ゲーテ 「嫌な人ともつきあう」

 「ゲーテはひとまわり人間が大きいから、読んでいると自然に自分も大きくなった気がするんです」と水木しげるさんは語りました。『ゲーテとの対話』(エッカーマン著)から、そんな思いを感じさせる文章をひとつ紹介します。
 「ゲーテの深い言葉」第3話を書きました。


(水木しげるさん『ゲゲゲのゲーテ』より)

 若きエッカーマンは真面目すぎるのか少々人付き合いが不得意のようです。

 そんな彼にゲーテは大切な助言を与えます。

 水木しげるさんも、この文章を『ゲゲゲのゲーテ』に載せていますが、原文を読むとそのときの状況や前後の話がわかり、ゲーテの温かさがよく伝わってきます。

岩波文庫『ゲーテとの対話』上巻p170
1824年5月2日

 エッカーマン「私は社交の中に、たいてい自分の個人的な好意や反感、それに愛し愛されたいという要求のようなものを持ち込んでしまうのです。自分の性分に合った人を求めていますので、そういう人には、喜んで献身するでしょうが、その他の人とは何の関係も持ちたくないのです。」

 「そういう君の癖は」とゲーテはこたえた、「もちろん社交的なものではない。けれども、もし自分の生まれつきの傾向を克服しようと努めないのなら、教養などというものは、そもそも何のためにあるというのかね。
 他人(ひと)を自分に同調させようなどと望むのは、そもそもばかげた話だよ。私はそんなことをした覚えはない。私は、人間というものを、自立した個人としてのみ、いつも見てきた。そういう個人を探求し、その独自性を知ろうと努力してきたが、それ以外の同情を彼らから得ようなどとは、まるっきり望んでもみなかった。

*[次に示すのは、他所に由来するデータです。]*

-- ==== Sys2Proof/Machine/Ops.lean ====
section
/-!
DEFINITION. The named operations over State that every command uses: registers and counters, memory, free values, the
address map (R26), the partition table (R344, R345), the region check (R357, R358), working and elapsed time, MSIs (R60).
-/

namespace Sys2Proof.Machine

/-! Registers. -/

/-- The stored word of the register at `a`. -/
def regGet (s : State) (a : Addr) : Word32 := tabGet (regReset a) s.regs a

/-- Store a word in the register at `a`. -/
def regPut (s : State) (a : Addr) (v : Word32) : State := { s with regs := tabPut (regReset a) s.regs a v }

/-- A field of a stored register. -/
def regFld (s : State) (a : Addr) (lo len : Nat) : Nat := fld (regGet s a) lo len

/-- A bit of a stored register. -/
def regBit (s : State) (a : Addr) (i : Nat) : Bool := bitAt (regGet s a) i

/-- Set a field of a stored register. -/
def regSetFld (s : State) (a : Addr) (lo len v : Nat) : State := regPut s a (setFld (regGet s a) lo len v)

/-- A 64-bit pair, low word first. -/
def pairGet (s : State) (a : Addr) : Nat := (regGet s a).toNat + 2 ^ 32 * (regGet s (a + 4)).toNat

/-- Store a 64-bit pair. -/
def pairPut (s : State) (a : Addr) (v : Nat) : State :=
  regPut (regPut s a (BitVec.ofNat 32 v)) (a + 4) (BitVec.ofNat 32 (v / 2 ^ 32))

/-- Add to a counter in common counter format; COUNT saturates at 0x7FFF_FFFF (R41). -/
def cntAdd (s : State) (a : Addr) (n : Nat) : State :=
  regPut s a (BitVec.ofNat 32 (min ((regGet s a).toNat + n) 0x7FFFFFFF))

/-- Count one event (R41). -/
def cntInc (s : State) (a : Addr) : State := cntAdd s a 1

/-! Free values. -/

/-- Take the next free value: a value the manual does not state. -/
def takeFree (s : State) : Word64 × State :=
  (Config.freeValue s.freeCtr, { s with freeCtr := s.freeCtr + 1 })

/-! Bays. -/

/-- The physical bays of the device: PB0–PB35. -/
def bayCount : Nat := 36

/-- A physical bay. -/
def bayGet (s : State) (pb : Nat) : Bay := tabGet {} s.bays pb

/-- Replace a physical bay. -/
def bayPut (s : State) (pb : Nat) (b : Bay) : State := { s with bays := tabPut {} s.bays pb b }

/-- Change a physical bay. -/
def bayMod (s : State) (pb : Nat) (f : Bay → Bay) : State := bayPut s pb (f (bayGet s pb))

/-- The physical bay that holds logical number `n`, if any (R28, R421). -/
def lbPhys (s : State) (n : Nat) : Option Nat :=
  match tabGet 0 s.bayMap n with
  | 0 => none
  | k + 1 => some k

/-- The logical number a physical bay holds, if any. -/
def pbLogical (s : State) (pb : Nat) : Option Nat :=
  (List.range 64).find? (fun n => decide (lbPhys s n = some pb))

/-- A hand context of a bay. -/
def handOf (b : Bay) (filler : Bool) : HandCtx := if filler then b.filler else b.main

/-- Replace a hand context of a bay. -/
def Bay.setHand (b : Bay) (filler : Bool) (h : HandCtx) : Bay :=
  if filler then { b with filler := h } else { b with main := h }

/-- The hand context a command names. -/
def handGet (s : State) (h : Hand) : HandCtx := handOf (bayGet s h.pb) h.filler

/-- Change the hand context a command names. -/
def handMod (s : State) (h : Hand) (f : HandCtx → HandCtx) : State :=
  bayMod s h.pb (fun b => b.setHand h.filler (f (handOf b h.filler)))

/-! Memory. -/

/-- A byte of DRAM or of the loft; a byte nothing has written reads 0. -/
def memByte (s : State) (a : Addr) : Byte := tabGet 0 s.mem a

/-- Write one byte. -/
def memPutByte (s : State) (a : Addr) (b : Byte) : State := { s with mem := tabPut 0 s.mem a b }

/-- `n` bytes from `a`. -/
def memRead (s : State) (a : Addr) (n : Nat) : List Byte := (rangeFrom a n).map (memByte s)

/-- Put a byte list into a table of bytes. -/
def putBytes (t : Tab Byte) : Addr → List Byte → Tab Byte
  | _, [] => t
  | a, b :: r => putBytes (tabPut 0 t a b) (a + 1) r

/-- Write bytes to DRAM or the loft. -/
def memWrite (s : State) (a : Addr) (l : List Byte) : State := { s with mem := putBytes s.mem a l }

/-- The bytes of a bay store from offset `o`. -/
def Bay.storeRead (b : Bay) (o n : Nat) : List Byte := (rangeFrom o n).map (tabGet 0 b.store)

/-! The address map (R26). -/

/-- What an access falls in, as a whole. -/
inductive Home where
  | dram
  | loft
  /-- the window of logical bay `n`, held by this device, at store offset `off` -/
  | store (n off : Nat)
  /-- the window of a logical bay of the twin (R28) -/
  | remote (n off : Nat)
  | regs
  | aplic
  /-- an IMSIC file of a hart: 0 machine, 1 supervisor, 2–8 guest -/
  | imsicFile (hart file : Nat)
  | hole
  deriving DecidableEq, Repr

/-- The loft's base and size (R26). -/
def loftBase : Addr := 0x001000000000
/-- 24 MiB. -/
def loftSize : Nat := 0x1800000
/-- The used bytes of a bay store window: 1.25 MiB. -/
def storeSize : Nat := 0x140000

/-- The window base of logical bay `n` (R26). -/
def windowBase (n : Nat) : Addr :=
  if n < 32 then 0x001010000000 + n * 0x200000 else 0x001090000000 + (n - 32) * 0x200000

/-- The logical bay whose window holds `a`, by place alone, and the offset in it. -/
def windowOf (a : Addr) : Option (Nat × Nat) :=
  if 0x001010000000 ≤ a ∧ a < 0x001014000000 then
    some ((a - 0x001010000000) / 0x200000, (a - 0x001010000000) % 0x200000)
  else if 0x001090000000 ≤ a ∧ a < 0x001094000000 then
    some (32 + (a - 0x001090000000) / 0x200000, (a - 0x001090000000) % 0x200000)
  else none

/-- TRUSS_STATE.STATE is JOINED (R651). -/
def twinJoined (s : State) : Bool := decide (regFld s Reg.TRUSS_STATE 29 3 = 3)

/-- The strapped role: true on the secondary device (R650). -/
def twinSecondary (s : State) : Bool := regBit s Reg.TRUSS_CFG 30

/-- This device is the primary of a joined pair. -/
def joinedPrimary (s : State) : Bool := twinJoined s && !twinSecondary s

/-- A logical number of the twin, outside this device: below its bay count and not dropped (R4, R28, R655). -/
def isPeerNumber (s : State) (n : Nat) : Bool :=
  (if twinSecondary s then decide (n < 32) else decide (32 ≤ n)) &&
    decide (n % 32 < leAt s.twin.peer 26 1) && !(leAt s.twin.peer 36 4).testBit (n % 32)

/-- The home of an access of `n` bytes at `a`: every byte in the used range of one row, else a hole (R26). -/
def homeOf (s : State) (a n : Nat) : Home :=
  if a + n ≤ s.boot.dramBytes ∧ a + n ≤ 0x001000000000 then .dram
  else if loftBase ≤ a ∧ a + n ≤ loftBase + loftSize then .loft
  else
    match windowOf a with
    | some (b, off) =>
      if off + n ≤ storeSize then
        if (lbPhys s b).isSome then .store b off
        else if isPeerNumber s b && twinJoined s then .remote b off
        else .hole
      else .hole
    | none =>
      if Reg.spaceBase ≤ a ∧ a + n ≤ Reg.spaceBase + Reg.spaceSize then .regs
      else if 0x002010000000 ≤ a ∧ a + n ≤ 0x002010020000 then .aplic
      else if 0x002011000000 ≤ a ∧ a + n ≤ 0x00201100C000 then .imsicFile ((a - 0x002011000000) / 0x1000) 0
      else if 0x002012000000 ≤ a ∧ a + n ≤ 0x002012060000 then
        .imsicFile ((a - 0x002012000000) / 0x8000) (1 + (a - 0x002012000000) % 0x8000 / 0x1000)
      else .hole

/-! Time. -/

/-- The value of the selected domain. -/
def selTime (s : State) : Nat := if s.tb.selB then s.tb.b.time else s.tb.a.time
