-- ==== Sys2Proof/Machine/Pegs.lean ====
section
/-!
DEFINITION. Pegs (R328–R333): the operations, poison, and what a peg operation does at once to those that wait (R331):
waiting hand contexts and QUEUED dowels are judged after every operation, and age channels in PEG mode take their events.
-/

namespace Sys2Proof.Machine

/-- Peg `n`. -/
def pegGet (s : State) (n : Nat) : Peg := tabGet {} s.pegs n

/-- Replace peg `n`. -/
def pegPut (s : State) (n : Nat) (p : Peg) : State := { s with pegs := tabPut {} s.pegs n p }

/-- The three signals (R328). -/
inductive PegOp where
  | add (v : Nat)
  | set (v : Nat)
  | arrive
  deriving DecidableEq, Repr

/-- Add with saturation at 0xFFFF_FFFF; the saturation bit is set only when the exact sum exceeds it (R328). -/
def pegAddVal (p : Peg) (v : Nat) : Peg :=
  { p with
    count := BitVec.ofNat 32 (min (p.count.toNat + v) 0xFFFFFFFF)
    sat := p.sat || decide (0xFFFFFFFF < p.count.toNat + v) }

/-- One signal on one peg, stamped; a poisoned peg ignores it (R328, R330, R244). -/
def pegApply (now : Nat) (op : PegOp) (p : Peg) : Peg :=
  if p.poison then p
  else
    let q := match op with
      | .add v => pegAddVal p v
      | .set v => { p with count := BitVec.ofNat 32 v }
      | .arrive => pegAddVal p 1
    { q with stamp := BitVec.ofNat 32 now }

/-- The pegs a wait names. -/
def waitPegs : Wait → List Nat
  | .pegs _ lo cnt _ _ => rangeFrom lo (cnt + 1)
  | .arrive _ n => [n]
  | .none | .time _ | .released _ _ _ | .poisoned => []

/-- Judge one wait against the pegs as they stand (R328, R331, R335, R240). -/
def judgeWait (s : State) (w : Wait) : Wait :=
  if (waitPegs w).any (fun n => (pegGet s n).poison) then .poisoned
  else
    match w with
    | .pegs rd lo cnt value any =>
      match (rangeFrom lo (cnt + 1)).find? (fun n => decide (value ≤ (pegGet s n).count.toNat)) with
      | some n => .released rd (if any then BitVec.ofNat 64 n else (pegGet s n).count.zeroExtend 64) (any && decide (0 < cnt))
      | none => w
    | .arrive rd n =>
      if (pegGet s n).target.toNat ≤ (pegGet s n).count.toNat then .released rd ((pegGet s n).count.zeroExtend 64) false else w
    | .none | .time _ | .released _ _ _ | .poisoned => w

/-- Judge the waits of one bay. -/
def judgeBay (s : State) (b : Bay) : Bay :=
  { b with main := { b.main with wait := judgeWait s b.main.wait }, filler := { b.filler with wait := judgeWait s b.filler.wait } }

/-- Wait entry `i` of a descriptor: valid, peg, threshold (R294). -/
def descWait (desc : List Byte) (i : Nat) : Option (Nat × Nat) :=
  let e := leAt desc (32 + 8 * i) 8
  if e.testBit 15 then some (nfld e 0 11, nfld e 32 32) else none

/-- Signal entry `i` of a descriptor: peg and value (R294). -/
def descSig (desc : List Byte) (i : Nat) : Option (Nat × Nat) :=
  let e := leAt desc (64 + 8 * i) 8
  if e.testBit 15 then some (nfld e 0 11, nfld e 32 32) else none

/-- The satisfied waits of a dowel, with those already released (R331). -/
def judgeOk (s : State) (d : Dowel) : Nat :=
  (List.range 4).foldl (fun acc i =>
    match descWait d.desc i with
    | some (n, v) => if decide (v ≤ (pegGet s n).count.toNat) then acc ||| 2 ^ i else acc
    | none => acc ||| 2 ^ i) d.waitOk

/-- A valid wait of a dowel names a poisoned peg (R330). -/
def judgePoison (s : State) (d : Dowel) : Bool :=
  (List.range 4).any (fun i => match descWait d.desc i with | some (n, _) => (pegGet s n).poison | none => false)

/-- Judge a QUEUED dowel's waits. -/
def judgeDowel (s : State) (d : Dowel) : Dowel :=
  if d.st = .queued then { d with waitOk := judgeOk s d, waitPoison := d.waitPoison || judgePoison s d } else d

/-- Judge every waiter (R331). -/
def judgeAll (s : State) : State :=
  { s with
    bays := s.bays.map (fun (k, b) => (k, judgeBay s b))
    cmd := { s.cmd with slots := s.cmd.slots.map (fun (k, d) => (k, judgeDowel s d)) } }

/-- Every valid wait is satisfied. -/
def Dowel.waitsMet (d : Dowel) : Bool := decide (d.waitOk % 16 = 15)

/-- The age channels in PEG mode that watch peg `n` (R469). -/
def agePegChannels (s : State) (n : Nat) : List Nat :=
  (List.range 64).filter (fun a =>
    regBit s (Reg.SAFETY_AGE_CFG a) 31 && regBit s (Reg.SAFETY_AGE_CFG a) 30 &&
      decide (regFld s (Reg.SAFETY_AGE_CFG a) 16 11 = n))

/-- Record result events of channels with their capture-word addresses (R469). -/
def ageEvents (s : State) (l : List (Nat × Addr)) : State :=
  { s with safety := { s.safety with ageDue := s.safety.ageDue ++ l } }

/-- One signal of peg `n` by any initiator: the peg changes, its STAMP takes working time, the age channels that watch it
take an event when the count rose, and every waiter is judged (R328, R331, R469). -/
def pegSignal (s : State) (n : Nat) (op : PegOp) : State :=
  let p := pegGet s n
  if p.poison then s
  else
    let q := pegApply (workTime s) op p
    let s1 := pegPut s n q
    let s2 := if p.count.toNat < q.count.toNat then
        ageEvents s1 ((agePegChannels s n).map (fun a => (a, pairGet s (Reg.SAFETY_AGE_CAPADDR a))))
      else s1
    judgeAll s2

/-- Poison peg `n` and release its waiters with a fault status (R329, R330). -/
def pegPoison (s : State) (n : Nat) : State := judgeAll (pegPut s n { pegGet s n with poison := true })

/-- PEG_STATUS.CLEAR: poison and saturation are cleared and the count becomes 0 (R330). -/
def pegClear (s : State) (n : Nat) : State :=
  judgeAll (pegPut s n { pegGet s n with poison := false, sat := false, count := 0 })

/-- Set a peg's target (R328). -/
def pegSetTarget (s : State) (n : Nat) (v : Word32) : State := judgeAll (pegPut s n { pegGet s n with target := v })

end Sys2Proof.Machine
end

 だから、現在ではどんな人間とも付き合うことができるようになったわけだが、またそれによってのみ、はじめて多種多様な性格を知ることもできたし、人生に必要な能力を身につけることもできたのだ。

 性に合わない人たちとつきあってこそ、うまくやって行くために自制しなければならないし、それを通して、われわれの心の中にあるいろいろ違った側面が刺激されて、発展し完成するのであって、やがて、誰とぶつかってもびくともしないようになるわけだ。君も、そういうふうにするべきだね。君には自分が思いこんでいる以上に、その素質があるのだよ。

 ところで、そんなことではだめだな。とにかく君は、上流社会へとびこんでいかなければならない。もちろん君は、君の欲するように身を処せばいいんだよ。」

 エッカーマンをまるで自分のように感じてしまい、己の器の小ささが恥ずかしくなります。。。

 しかしゲーテにしても、この心境に至るまでには大変な苦労があっただろうことは、昨日書いた「わが悔やまれし人生行路」でうかがいしることができます。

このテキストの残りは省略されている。